== WHAT YOU SHOULD DO ==
Report every line of the data that includes "layer".

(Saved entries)
-- ==== Sys2Proof/Machine/Links.lean ====
section
/-!
DEFINITION. The link layer of the Zwion ports (R339), and collectives (R259, R341 to R343, R365).
-/
namespace Sys2Proof.Machine

/-! ### The link layer (R339) -/

/-- ZWION_FLIT_RECEIVE (R339). -/
def execZwionFlitReceive (port : Nat) (kind : BitVec 4) (seq ack : BitVec 12) (cls : BitVec 4) (payload : List Byte) (crcGood full : Bool) (s : State) : Answer :=
  .next (if !s.mgmt.main || decide (8 ≤ port) then s
    else s.onPort port fun z => if crcGood then z.take kind seq ack cls payload full (s.gtrOf sDie) else z.nak)

/-- ZWION_NAK (R339). -/
def execZwionNak (port : Nat) (last : BitVec 12) (s : State) : Answer :=
  .next (if !s.mgmt.main || decide (8 ≤ port) then s else s.onPort port fun z => z.gotNak last)

/-- ZWION_BUSY_REPLAY (R339): 100 ns after a busy. -/
def execZwionBusyReplay (port : Nat) (seq : BitVec 12) (s : State) : Answer :=
  .next (match (s.port port).resend with
    | some (x, t) => if x = seq ∧ t ≤ s.gtrOf sDie then s.onPort port fun z => { z with resend := none }.replayFrom seq else s
    | none => s)

/-- ZWION_RETRAIN (R339): a lane that fails it leaves the port on four lanes. -/
def execZwionRetrain (port : Nat) (lanesGood : Bool) (s : State) : Answer :=
  .next (if 16 ≤ (s.port port).naks ∨ 16 ≤ (s.port port).sentNaks then
      s.onPort port fun z => { z with naks := 0, sentNaks := 0, lanes := if lanesGood then z.lanes else 4 }
    else s)

/-! ### Collective descriptors (R341) -/

/-- Whether a descriptor has values that R341 allows, for a partition. -/
def State.collGood (s : State) (p : Nat) (d : List Word) : Bool :=
  let c : CollSlot := { desc := d }
  bitsOf (c.word 0) 48 16 == 0 && bitsOf (c.word 0) 28 4 == 0 && c.word 7 == 0 && c.type != 3 && c.op != 3 && decide (c.rank < c.nrank) && c.count != 0 &&
  (c.word 2).toNat % c.size == 0 && (c.word 3).toNat % c.size == 0 && (c.word 4).toNat % 8 == 0 && (c.word 6).toNat % 16 == 0 &&
  match s.domains.get c.domain with
  | some x => x.part == p
  | none => false

/-- A slot of a partition. -/
def State.coll? (s : State) (p slot : Nat) : Option CollSlot := (s.parts.get p).bind fun q => q.colls.get slot

/-- Changes a slot. -/
def State.setColl (s : State) (p slot : Nat) (c : CollSlot) : State := s.onPart p fun q => { q with colls := q.colls.set slot c }

/-- COLL_WRITE (R341, R374): a slot that is open keeps its descriptor, and so does one whose ending is still to be written (log 25). -/
def execCollWrite (part slot : Nat) (desc : List Word) (s : State) : Answer :=
  .next (s.command false (mbWord part :: mbWord slot :: desc) fun s =>
    if 64 ≤ slot ∨ desc.length ≠ 8 then s.mbEnd 4 []
    else if !((s.parts.get part).any fun q => q.st != .ended) || !(s.collGood part desc) || ((s.coll? part slot).any fun c => c.open_ || c.due.isSome) then s.mbEnd 1 []
    else (s.setColl part slot { desc := desc }).mbEnd 0 [])

/-! ### Ending (R342, R343) -/

/-- How an access of the collective unit ends. -/
inductive CollAccess where
  | done
  | wait
  | fault
  deriving DecidableEq, Repr
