-- ==== Sys2Proof/Machine/Dispatch.lean ====
section
/-!
DEFINITION. What each step does: one arm for each constructor.
-/
namespace Sys2Proof.Machine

== ANSWER TO THE EXERCISE ==
DEFINITION. The link layer of the Zwion ports (R339), and collectives (R259, R341 to R343, R365).
/-! ### The link layer (R339) -/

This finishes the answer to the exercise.